Credit Limits Cut for About a Third of Consumers
Credit card companies slashed limits for an estimated 58 million card holders in the 12 months ended in April, even though a high percentage had good credit scores when their limits were cut.
The widespread cuts hurt about a third of consumers, but most people did not see a big impact on the credit scores, according to a study by FICO, the company that produces the most widely known credit scores. The limited effect may be because lenders often cut limits on cards that were unused or lightly used.
The statistics in some ways verify complaints from consumers that they were targeted despite doing nothing wrong, but also show that the cuts seem to have little negative effect for the majority of people.

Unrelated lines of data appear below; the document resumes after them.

/-! ## The station -/

/-- The state of one station. -/
structure State where
  /-- RST# is low, or the supply has not reached its rating: the hard reset is held (00_scope.md 4.6) -/
  resetHeld : Bool
  /-- the configuration record; `none` while it is invalid (R1, R186) -/
  record : Option Record
  /-- the wall digest; `none` while it is invalid (R39) -/
  digest : Option (BitVec 16)
  join : Join
  link : Link
  rx : Receiver
  roster : List RosterEntry
  intake : Intake
  barrier : Barrier
  pub : Publisher
  frame : FrameStore
  port : Port
  /-- the MODEL's own field: the number of the next free value (notes/assumptions/5.md, notes/assumptions/6.md) -/
  freeIndex : Nat
  /-- the MODEL's own field: the commands that wait, first in, first out (notes/assumptions/1.md) -/
  pending : List Instr
  deriving DecidableEq, Repr

/-- Why a step stops with a fault. The spec names no event that stops the part, so there is no constructor: no meaning faults. -/
inductive Fault where
  deriving DecidableEq, Repr

/-- Why a step is refused. -/
inductive Refusal where
  /-- Raised by an arm of `exec` whose command has no meaning yet; safe. No arm raises it now. -/
  | notModelled (mnemonic : String)
  deriving DecidableEq, Repr

/-! ## After reset -/

/-- The Join Controller after a hard reset (R167). -/
def Join.reset : Join :=
  { station := .starting, budget := 0, joinPending := false, welcomeWait := none, quietLow := false, admission := none,
    edgeCount := 0, reason := none, mismatch := none }

/-- The Link Unit after a hard reset (R30). -/
def Link.reset : Link :=
  { view := .off, idleCount := 0, bitOpen := false, atSlot := false, refuse := false, drive := .released }

/-- The Receiver after a hard reset (R112). The running check value is set at every confirmed START (R36). -/
def Receiver.reset : Receiver :=
  { body := [], check := [], shift := 0, bitCount := 0, received := 0, bodyLength := none, running := 0xFFFF, outcome := none,
    undo := none, missed := [], overflow := false }

/-- The Intake and Commit Engine after a hard reset (R112). -/
def Intake.reset : Intake := { queue := [], committing := false, palette := [] }

/-- The cadence record after either reset (R72, R73). -/
def Cadence.zero : Cadence := { interval := 0, ownRelease := 0, forced := false, damaged := false, skipped := false }

/-- The Barrier Unit after a hard reset (R72), its filter without a confirmed level (R32). -/
def Barrier.reset : Barrier :=
  { phase := none, driverLow := false, redrive := false, timer := 0, timerRunning := false, fillTag := none, forced := false,
    releaseTime := 0, openDamage := false, faultWatch := false, cadence := Cadence.zero, confirmed := none }

/-- The Publisher after a hard reset (R134). -/
def Publisher.reset : Publisher :=
  { queue := [], staging := [], stagingNext := 0, held := false, transmission := none, welcomePending := false,
    spaceWanted := false }

/-- The look after a hard reset (R150). -/
def Look.default : Look := { overlayVisible := true, invert := false, dim := 0 }

/-- The Frame Store after a hard reset (R150). -/
def FrameStore.reset : FrameStore :=
  { baseA := [], baseB := [], overlayA := [], overlayB := [], shownBase := .a, shownOverlay := .a, baseState := .steady,
    overlayState := .steady, request := none, markDue := false, stage := none, look := Look.default, scan := none, panel := none }

/-- The Local Port after a hard reset with PSEL# high (R170, R186). -/
def Port.reset : Port :=
  { psel := .high, phase := .deselected, command := [], response := [], events := 0, mask := 0x7FF, counters := Counters.zero }

/-- The station right after a hard reset has ended with PSEL# high: STARTING, with the start-up clear pass running
(notes/assumptions/3.md). -/
def State.reset : State :=
  { resetHeld := false, record := none, digest := none, join := Join.reset, link := Link.reset, rx := Receiver.reset,
    roster := [], intake := Intake.reset, barrier := Barrier.reset, pub := Publisher.reset, frame := FrameStore.reset,
    port := Port.reset, freeIndex := 0, pending := [] }

end Sys2Proof.Machine
end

FICO, formerly called Fair Isaac Corp., separated the cuts into two waves as it examined data provided by credit reporting agency Equifax. About 25 million card holders saw their limits cut between April 2008 and October 2008. Limit cuts jumped 32 percent in the following six months, as the economy faltered and banks looked for ways to cut risk.
About one-third of the group FICO took a close look at, or 8.5 million people, saw their credit scores drop after their limits were cut, typically less than 20 points, FICO said.
The cuts had “negligible impact” on the scores of about 3.5 million people, and 12 million consumers saw score increases.
Credit scores are used by banks and other lenders as part of their formulas for determining if a borrower is a good risk. Higher scores are usually considered to indicate lower risk. That translates into consumers with higher scores typically being able to get lower interest loans and credit cards, making it cost less for them to borrow money.
The new rules at first require banks to notify consumers if they are changing credit limits, interest rates or other significant parts of a credit agreement 45 days before the changes take place. They must also give customers the chance to close accounts if they don’t want to accept interest rate hikes, and pay off balances at the lower rates.
Banks must also now give customers 21 days to make payments after statements go out, up from the prior 14.
In February, broader regulations will kick in, covering issues ranging from how payments are applied to how card companies can market cards to college students.